== What is being asked ==
Could you show all lines in the entries below that contain the string "commanding"?

+ + + + + + +

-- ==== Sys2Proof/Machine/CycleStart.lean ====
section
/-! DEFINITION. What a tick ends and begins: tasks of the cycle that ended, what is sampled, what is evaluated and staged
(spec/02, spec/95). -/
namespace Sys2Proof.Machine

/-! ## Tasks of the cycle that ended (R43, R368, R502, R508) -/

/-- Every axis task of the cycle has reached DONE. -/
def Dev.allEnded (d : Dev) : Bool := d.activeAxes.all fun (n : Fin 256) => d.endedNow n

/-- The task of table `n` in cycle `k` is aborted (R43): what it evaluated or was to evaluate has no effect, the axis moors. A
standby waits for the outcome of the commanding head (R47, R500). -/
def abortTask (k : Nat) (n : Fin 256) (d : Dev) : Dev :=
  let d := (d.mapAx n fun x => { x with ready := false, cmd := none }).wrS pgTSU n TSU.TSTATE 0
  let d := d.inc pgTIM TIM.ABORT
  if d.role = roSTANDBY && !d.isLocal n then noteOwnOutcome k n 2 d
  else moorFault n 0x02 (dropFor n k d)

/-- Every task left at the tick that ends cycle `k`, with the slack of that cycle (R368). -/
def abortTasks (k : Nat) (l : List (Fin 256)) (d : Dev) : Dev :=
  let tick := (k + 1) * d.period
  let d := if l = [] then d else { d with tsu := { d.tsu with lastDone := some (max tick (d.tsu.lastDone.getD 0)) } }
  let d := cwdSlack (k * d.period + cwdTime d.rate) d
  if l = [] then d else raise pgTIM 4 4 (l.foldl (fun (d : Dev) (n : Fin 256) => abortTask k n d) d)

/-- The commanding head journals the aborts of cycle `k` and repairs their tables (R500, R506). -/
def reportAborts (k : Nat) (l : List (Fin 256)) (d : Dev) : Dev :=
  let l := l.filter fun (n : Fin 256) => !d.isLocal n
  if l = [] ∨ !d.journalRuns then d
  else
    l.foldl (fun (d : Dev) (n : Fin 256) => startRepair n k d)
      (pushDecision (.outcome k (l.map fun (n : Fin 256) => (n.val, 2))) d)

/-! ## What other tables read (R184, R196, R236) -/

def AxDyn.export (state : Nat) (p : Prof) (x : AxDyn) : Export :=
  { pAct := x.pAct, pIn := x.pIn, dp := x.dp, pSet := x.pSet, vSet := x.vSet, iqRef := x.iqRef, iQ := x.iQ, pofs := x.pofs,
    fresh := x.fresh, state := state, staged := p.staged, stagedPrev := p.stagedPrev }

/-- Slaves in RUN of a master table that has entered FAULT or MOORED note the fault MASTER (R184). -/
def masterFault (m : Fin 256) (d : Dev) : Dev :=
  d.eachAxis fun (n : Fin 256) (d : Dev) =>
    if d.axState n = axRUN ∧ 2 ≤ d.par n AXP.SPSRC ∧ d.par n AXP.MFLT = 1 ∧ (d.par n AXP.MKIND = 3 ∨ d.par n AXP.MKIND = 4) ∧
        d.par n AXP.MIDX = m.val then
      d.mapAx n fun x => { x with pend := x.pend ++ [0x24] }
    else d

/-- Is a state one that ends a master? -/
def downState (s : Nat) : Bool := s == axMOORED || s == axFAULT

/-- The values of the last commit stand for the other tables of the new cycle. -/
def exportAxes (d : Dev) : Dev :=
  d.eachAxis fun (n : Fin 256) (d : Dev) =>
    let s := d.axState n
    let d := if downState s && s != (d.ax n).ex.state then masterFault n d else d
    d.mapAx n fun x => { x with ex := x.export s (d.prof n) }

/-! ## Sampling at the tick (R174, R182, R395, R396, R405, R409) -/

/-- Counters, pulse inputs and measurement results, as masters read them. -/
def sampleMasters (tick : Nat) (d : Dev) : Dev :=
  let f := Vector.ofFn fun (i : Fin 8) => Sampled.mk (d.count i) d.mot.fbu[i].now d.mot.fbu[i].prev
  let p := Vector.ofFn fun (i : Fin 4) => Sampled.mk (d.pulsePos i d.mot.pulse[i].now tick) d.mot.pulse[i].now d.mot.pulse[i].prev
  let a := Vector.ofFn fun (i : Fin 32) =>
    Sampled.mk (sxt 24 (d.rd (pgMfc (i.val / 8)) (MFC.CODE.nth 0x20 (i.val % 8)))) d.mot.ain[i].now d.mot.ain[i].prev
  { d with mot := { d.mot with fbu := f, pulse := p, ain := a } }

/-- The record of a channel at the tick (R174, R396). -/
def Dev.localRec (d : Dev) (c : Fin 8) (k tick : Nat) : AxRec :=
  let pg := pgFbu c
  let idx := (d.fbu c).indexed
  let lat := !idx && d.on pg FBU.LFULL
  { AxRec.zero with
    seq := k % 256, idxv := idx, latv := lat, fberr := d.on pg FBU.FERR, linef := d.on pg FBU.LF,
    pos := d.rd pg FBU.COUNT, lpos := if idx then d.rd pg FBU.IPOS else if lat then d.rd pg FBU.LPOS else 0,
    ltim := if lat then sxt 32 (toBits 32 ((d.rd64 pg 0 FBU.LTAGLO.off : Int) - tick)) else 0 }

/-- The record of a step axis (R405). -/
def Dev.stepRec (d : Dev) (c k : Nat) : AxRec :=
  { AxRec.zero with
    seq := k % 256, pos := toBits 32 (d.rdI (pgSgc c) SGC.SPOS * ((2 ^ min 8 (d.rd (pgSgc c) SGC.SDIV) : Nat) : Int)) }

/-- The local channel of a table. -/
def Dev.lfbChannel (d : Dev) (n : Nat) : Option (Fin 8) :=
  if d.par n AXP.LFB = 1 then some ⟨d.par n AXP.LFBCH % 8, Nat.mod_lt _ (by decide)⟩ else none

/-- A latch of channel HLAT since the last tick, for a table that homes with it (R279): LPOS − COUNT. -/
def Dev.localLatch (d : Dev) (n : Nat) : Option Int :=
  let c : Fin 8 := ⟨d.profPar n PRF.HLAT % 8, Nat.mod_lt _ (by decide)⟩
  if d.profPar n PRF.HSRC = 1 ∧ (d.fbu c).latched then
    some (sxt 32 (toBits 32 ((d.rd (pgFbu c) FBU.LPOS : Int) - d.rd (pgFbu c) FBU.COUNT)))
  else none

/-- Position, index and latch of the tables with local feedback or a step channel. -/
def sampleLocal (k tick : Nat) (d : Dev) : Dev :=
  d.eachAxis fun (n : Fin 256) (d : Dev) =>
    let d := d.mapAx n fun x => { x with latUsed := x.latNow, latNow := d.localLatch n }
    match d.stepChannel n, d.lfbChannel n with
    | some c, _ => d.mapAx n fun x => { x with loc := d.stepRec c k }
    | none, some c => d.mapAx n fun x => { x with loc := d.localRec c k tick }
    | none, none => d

+ + + + + + +

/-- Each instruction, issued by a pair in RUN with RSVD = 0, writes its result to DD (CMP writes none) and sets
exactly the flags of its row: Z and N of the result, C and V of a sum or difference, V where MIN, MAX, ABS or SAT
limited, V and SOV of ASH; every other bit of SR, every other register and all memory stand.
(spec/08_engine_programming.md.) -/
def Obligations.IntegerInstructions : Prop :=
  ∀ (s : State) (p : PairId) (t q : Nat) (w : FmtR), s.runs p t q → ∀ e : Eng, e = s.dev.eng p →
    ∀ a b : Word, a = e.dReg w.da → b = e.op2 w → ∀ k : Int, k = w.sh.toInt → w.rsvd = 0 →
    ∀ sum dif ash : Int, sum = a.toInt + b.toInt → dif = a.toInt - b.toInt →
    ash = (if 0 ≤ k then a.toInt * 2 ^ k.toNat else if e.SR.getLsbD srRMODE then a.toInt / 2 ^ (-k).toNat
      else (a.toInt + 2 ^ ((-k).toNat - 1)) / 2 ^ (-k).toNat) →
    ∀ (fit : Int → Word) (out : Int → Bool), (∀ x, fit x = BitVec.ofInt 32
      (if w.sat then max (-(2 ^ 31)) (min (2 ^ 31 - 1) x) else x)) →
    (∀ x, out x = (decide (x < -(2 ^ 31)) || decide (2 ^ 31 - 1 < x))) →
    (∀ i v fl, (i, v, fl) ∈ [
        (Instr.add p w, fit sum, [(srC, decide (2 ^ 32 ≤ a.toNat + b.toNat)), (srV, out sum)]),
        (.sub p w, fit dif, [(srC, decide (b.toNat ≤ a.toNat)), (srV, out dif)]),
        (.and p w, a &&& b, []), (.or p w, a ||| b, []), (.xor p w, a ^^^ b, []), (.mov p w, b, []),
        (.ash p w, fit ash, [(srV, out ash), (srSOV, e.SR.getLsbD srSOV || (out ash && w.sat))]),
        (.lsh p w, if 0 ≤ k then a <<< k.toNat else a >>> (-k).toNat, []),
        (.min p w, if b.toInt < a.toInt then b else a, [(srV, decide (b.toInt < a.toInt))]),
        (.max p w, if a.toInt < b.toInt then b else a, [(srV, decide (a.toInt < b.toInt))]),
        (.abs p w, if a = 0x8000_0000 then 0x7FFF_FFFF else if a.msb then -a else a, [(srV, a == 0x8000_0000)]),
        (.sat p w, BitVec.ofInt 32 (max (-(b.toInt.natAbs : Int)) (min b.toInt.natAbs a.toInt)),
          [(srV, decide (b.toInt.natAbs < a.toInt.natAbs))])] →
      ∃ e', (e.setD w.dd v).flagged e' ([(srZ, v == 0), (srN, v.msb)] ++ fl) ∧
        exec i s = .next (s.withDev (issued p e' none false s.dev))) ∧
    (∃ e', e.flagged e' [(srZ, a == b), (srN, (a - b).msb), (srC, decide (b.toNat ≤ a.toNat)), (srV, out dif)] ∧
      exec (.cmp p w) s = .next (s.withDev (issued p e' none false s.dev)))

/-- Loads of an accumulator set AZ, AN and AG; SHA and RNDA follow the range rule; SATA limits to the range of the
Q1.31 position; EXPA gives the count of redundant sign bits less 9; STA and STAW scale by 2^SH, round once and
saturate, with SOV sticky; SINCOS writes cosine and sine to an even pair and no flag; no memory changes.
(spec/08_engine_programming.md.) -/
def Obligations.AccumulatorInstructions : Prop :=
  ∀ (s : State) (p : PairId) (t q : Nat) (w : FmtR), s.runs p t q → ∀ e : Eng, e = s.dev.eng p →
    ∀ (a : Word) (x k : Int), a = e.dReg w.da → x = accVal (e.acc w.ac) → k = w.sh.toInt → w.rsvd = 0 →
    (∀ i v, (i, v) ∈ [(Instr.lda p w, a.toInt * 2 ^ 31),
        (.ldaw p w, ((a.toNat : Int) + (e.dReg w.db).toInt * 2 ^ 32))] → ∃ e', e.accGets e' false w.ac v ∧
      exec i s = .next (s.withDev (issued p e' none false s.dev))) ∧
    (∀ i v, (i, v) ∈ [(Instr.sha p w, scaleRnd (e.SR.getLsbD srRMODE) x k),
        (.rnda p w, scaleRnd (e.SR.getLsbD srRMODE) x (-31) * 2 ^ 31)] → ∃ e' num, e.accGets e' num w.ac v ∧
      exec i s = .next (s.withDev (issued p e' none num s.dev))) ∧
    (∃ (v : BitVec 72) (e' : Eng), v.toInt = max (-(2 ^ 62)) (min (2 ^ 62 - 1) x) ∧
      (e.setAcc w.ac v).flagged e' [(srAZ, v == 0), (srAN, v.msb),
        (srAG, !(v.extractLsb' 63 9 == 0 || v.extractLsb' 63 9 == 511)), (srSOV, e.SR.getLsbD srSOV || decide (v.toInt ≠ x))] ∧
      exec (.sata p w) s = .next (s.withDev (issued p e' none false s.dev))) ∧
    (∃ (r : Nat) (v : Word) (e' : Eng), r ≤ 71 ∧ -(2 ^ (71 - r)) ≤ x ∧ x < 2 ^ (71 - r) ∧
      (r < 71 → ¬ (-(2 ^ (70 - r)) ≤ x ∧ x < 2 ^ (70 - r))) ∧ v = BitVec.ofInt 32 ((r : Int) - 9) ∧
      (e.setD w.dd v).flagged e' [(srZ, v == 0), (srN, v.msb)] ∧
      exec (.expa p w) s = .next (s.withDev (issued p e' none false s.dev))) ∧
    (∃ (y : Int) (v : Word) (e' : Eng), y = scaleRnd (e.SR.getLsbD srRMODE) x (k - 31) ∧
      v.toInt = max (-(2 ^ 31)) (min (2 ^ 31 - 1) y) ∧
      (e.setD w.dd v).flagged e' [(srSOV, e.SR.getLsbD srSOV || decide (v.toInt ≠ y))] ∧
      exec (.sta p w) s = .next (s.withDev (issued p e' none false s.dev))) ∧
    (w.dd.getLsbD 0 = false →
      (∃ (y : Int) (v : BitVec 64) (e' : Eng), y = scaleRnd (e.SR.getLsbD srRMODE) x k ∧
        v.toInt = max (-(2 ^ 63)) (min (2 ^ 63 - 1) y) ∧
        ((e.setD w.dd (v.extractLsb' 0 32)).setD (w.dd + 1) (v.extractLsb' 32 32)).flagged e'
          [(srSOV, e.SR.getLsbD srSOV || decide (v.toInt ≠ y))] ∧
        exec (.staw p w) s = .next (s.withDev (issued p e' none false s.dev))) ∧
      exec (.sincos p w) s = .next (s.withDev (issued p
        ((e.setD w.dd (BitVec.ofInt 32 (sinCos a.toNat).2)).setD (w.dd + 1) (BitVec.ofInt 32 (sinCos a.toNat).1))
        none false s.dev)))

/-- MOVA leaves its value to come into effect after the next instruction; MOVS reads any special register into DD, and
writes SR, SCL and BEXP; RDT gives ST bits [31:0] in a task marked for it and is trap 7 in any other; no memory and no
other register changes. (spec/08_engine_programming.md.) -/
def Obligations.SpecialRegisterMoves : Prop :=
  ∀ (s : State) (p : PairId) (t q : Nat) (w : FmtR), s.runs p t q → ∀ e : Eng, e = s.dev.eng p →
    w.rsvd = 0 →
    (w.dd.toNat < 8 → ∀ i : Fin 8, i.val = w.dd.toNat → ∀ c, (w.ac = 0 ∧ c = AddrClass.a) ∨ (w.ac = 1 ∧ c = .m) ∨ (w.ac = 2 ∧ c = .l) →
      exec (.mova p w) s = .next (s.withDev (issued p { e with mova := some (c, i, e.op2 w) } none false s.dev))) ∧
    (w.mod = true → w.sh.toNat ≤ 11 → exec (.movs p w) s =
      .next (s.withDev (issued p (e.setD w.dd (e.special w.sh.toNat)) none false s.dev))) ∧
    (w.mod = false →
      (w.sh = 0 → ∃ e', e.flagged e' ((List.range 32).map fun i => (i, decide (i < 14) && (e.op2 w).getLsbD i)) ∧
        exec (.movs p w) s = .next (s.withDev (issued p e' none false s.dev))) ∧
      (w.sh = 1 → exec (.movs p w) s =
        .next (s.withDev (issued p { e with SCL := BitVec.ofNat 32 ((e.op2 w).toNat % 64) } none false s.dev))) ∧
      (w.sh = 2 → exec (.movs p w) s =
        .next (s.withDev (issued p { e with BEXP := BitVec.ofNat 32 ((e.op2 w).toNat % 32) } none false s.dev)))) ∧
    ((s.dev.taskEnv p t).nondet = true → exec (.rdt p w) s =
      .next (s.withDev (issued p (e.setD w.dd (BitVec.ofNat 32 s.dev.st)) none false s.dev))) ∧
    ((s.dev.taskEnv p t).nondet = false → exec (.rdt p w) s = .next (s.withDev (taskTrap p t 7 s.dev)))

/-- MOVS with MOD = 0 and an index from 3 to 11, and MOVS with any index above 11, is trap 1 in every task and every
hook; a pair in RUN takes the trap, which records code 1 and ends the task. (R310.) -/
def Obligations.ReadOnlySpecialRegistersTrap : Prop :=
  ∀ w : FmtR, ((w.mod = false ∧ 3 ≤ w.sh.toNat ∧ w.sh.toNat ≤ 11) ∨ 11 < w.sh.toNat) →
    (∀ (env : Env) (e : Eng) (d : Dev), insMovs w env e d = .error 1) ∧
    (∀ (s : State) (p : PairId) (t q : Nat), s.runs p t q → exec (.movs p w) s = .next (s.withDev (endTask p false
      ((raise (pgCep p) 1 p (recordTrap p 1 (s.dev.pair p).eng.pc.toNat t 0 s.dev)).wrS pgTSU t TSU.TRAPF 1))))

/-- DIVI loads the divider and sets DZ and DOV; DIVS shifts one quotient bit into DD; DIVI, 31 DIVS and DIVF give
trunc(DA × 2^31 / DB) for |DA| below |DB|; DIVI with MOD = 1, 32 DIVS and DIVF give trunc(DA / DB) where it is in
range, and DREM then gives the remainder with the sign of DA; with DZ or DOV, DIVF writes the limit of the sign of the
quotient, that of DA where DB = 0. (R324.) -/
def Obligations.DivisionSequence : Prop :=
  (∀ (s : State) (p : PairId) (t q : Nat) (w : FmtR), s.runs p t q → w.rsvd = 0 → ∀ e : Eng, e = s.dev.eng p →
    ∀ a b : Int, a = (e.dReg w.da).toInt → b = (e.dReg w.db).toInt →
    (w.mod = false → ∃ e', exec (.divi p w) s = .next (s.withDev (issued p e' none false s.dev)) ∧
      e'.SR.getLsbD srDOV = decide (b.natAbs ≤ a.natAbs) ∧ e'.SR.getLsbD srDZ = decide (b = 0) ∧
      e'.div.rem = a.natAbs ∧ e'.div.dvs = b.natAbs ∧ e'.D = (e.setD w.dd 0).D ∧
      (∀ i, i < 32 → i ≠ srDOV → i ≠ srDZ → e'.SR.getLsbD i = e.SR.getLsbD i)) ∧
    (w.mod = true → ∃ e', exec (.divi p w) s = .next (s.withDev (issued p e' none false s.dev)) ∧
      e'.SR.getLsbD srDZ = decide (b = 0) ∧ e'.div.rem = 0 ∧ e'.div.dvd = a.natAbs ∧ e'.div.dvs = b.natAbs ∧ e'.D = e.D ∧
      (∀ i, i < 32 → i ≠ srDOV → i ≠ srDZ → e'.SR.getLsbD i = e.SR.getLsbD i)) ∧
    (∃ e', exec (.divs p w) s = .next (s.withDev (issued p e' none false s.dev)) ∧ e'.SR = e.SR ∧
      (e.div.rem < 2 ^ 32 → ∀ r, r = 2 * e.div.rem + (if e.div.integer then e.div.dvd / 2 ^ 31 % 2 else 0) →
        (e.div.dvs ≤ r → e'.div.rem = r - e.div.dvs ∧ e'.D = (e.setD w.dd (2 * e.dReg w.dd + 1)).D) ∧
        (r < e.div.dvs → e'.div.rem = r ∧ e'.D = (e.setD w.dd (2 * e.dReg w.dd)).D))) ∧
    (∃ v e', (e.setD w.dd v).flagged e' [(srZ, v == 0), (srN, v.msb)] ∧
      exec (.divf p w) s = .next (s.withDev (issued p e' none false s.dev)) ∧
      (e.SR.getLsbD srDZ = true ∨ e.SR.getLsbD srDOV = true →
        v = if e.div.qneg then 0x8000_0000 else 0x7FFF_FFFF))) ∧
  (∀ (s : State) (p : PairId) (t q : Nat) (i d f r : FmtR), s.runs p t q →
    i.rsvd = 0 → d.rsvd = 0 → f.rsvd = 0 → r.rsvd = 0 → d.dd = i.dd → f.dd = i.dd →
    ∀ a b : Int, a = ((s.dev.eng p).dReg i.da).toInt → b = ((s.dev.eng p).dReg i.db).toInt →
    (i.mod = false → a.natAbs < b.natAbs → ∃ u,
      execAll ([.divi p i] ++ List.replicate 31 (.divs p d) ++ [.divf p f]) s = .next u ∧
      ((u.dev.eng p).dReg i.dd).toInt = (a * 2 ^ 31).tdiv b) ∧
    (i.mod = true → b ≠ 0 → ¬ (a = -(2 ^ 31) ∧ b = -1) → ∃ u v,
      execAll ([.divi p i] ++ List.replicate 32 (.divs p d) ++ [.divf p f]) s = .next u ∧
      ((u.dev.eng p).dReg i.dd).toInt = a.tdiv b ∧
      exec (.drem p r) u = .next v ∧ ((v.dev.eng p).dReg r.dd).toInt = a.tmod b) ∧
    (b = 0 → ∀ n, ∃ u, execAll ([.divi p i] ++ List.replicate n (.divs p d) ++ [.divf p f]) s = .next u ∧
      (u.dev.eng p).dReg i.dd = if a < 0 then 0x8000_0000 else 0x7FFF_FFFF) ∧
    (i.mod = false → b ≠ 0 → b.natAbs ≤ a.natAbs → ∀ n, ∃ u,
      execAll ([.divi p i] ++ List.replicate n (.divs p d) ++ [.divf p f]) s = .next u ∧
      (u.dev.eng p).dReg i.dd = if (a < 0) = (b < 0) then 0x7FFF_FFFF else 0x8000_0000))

+ + + + + + +

== Solution to the exercise ==
standby waits for the outcome of the commanding head (R47, R500). -/
/-- The commanding head journals the aborts of cycle `k` and repairs their tables (R500, R506). -/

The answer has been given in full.